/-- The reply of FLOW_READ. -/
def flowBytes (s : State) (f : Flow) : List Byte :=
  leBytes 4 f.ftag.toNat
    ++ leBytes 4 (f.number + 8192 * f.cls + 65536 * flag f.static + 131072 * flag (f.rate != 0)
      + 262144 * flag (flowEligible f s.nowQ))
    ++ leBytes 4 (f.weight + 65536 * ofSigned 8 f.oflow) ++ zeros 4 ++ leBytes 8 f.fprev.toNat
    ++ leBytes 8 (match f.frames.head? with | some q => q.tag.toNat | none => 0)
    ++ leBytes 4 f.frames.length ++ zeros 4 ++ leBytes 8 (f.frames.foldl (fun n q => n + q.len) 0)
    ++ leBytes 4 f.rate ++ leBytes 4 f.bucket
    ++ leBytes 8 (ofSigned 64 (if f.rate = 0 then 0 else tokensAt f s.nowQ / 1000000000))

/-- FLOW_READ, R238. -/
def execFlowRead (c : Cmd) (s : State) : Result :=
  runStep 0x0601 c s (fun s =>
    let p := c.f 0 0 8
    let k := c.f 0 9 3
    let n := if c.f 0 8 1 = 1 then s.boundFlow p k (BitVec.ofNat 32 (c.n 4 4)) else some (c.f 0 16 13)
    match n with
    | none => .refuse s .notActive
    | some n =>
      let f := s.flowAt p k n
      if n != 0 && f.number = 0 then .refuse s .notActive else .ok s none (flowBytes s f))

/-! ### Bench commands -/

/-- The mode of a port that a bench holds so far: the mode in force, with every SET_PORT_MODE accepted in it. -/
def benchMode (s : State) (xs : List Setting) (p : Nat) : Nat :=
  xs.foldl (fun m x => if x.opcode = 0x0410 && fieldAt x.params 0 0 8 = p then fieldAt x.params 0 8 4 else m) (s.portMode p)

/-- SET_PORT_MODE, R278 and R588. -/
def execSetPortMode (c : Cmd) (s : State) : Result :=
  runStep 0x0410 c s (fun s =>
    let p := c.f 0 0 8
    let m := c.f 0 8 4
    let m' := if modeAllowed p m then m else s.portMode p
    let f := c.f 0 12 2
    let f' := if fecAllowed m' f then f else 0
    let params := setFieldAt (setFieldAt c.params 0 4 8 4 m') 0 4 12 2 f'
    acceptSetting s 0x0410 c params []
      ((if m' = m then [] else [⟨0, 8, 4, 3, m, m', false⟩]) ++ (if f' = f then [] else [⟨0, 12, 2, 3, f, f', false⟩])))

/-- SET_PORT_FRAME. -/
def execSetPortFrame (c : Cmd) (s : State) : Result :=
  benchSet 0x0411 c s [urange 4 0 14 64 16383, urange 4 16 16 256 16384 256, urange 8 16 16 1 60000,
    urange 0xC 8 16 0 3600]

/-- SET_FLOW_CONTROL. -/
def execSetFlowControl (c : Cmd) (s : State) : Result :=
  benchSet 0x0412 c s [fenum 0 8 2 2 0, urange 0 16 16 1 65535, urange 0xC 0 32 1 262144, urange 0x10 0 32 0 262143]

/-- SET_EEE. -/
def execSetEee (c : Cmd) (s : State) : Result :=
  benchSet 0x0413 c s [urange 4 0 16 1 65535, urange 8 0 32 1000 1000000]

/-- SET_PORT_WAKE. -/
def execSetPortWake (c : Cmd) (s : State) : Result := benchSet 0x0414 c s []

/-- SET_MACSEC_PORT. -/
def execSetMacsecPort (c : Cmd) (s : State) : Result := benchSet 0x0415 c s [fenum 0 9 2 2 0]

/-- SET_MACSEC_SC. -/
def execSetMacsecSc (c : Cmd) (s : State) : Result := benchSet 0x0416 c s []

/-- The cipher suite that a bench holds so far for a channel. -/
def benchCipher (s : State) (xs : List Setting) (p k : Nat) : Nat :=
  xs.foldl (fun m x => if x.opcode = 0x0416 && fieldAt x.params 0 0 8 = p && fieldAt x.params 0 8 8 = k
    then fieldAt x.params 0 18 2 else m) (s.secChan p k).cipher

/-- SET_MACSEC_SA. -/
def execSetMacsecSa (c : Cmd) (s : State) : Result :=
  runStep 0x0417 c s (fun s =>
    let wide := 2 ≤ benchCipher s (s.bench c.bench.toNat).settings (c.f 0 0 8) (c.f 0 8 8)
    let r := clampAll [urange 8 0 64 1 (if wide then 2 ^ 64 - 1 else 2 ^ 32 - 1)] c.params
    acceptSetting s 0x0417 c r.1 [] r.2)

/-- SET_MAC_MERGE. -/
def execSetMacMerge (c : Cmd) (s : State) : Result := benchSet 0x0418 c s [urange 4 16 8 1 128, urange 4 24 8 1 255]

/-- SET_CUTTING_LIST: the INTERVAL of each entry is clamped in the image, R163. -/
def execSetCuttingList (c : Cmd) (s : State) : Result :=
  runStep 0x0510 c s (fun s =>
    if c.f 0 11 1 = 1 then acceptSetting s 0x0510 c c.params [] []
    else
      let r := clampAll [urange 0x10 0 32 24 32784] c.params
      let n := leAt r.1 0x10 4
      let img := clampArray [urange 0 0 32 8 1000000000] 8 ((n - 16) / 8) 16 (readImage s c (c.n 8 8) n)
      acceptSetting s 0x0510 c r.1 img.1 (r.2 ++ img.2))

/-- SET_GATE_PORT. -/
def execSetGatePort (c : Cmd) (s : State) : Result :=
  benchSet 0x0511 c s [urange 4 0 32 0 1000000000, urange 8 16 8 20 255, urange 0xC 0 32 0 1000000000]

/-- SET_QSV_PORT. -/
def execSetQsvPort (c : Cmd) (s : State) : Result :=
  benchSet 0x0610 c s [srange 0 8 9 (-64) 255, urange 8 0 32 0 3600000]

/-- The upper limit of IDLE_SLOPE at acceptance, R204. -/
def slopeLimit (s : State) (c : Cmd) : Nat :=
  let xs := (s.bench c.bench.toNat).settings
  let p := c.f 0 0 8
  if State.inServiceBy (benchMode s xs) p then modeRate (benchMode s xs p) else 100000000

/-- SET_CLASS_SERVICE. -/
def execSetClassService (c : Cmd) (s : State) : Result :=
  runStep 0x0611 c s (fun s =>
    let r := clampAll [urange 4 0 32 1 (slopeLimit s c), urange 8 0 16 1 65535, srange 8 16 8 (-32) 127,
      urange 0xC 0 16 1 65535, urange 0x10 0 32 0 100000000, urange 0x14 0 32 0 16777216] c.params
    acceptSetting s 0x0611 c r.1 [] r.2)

[Task item]:
Looking at the material above, how many lines hold the word "benchCipher"? Only the number, please.

[Task result]:
2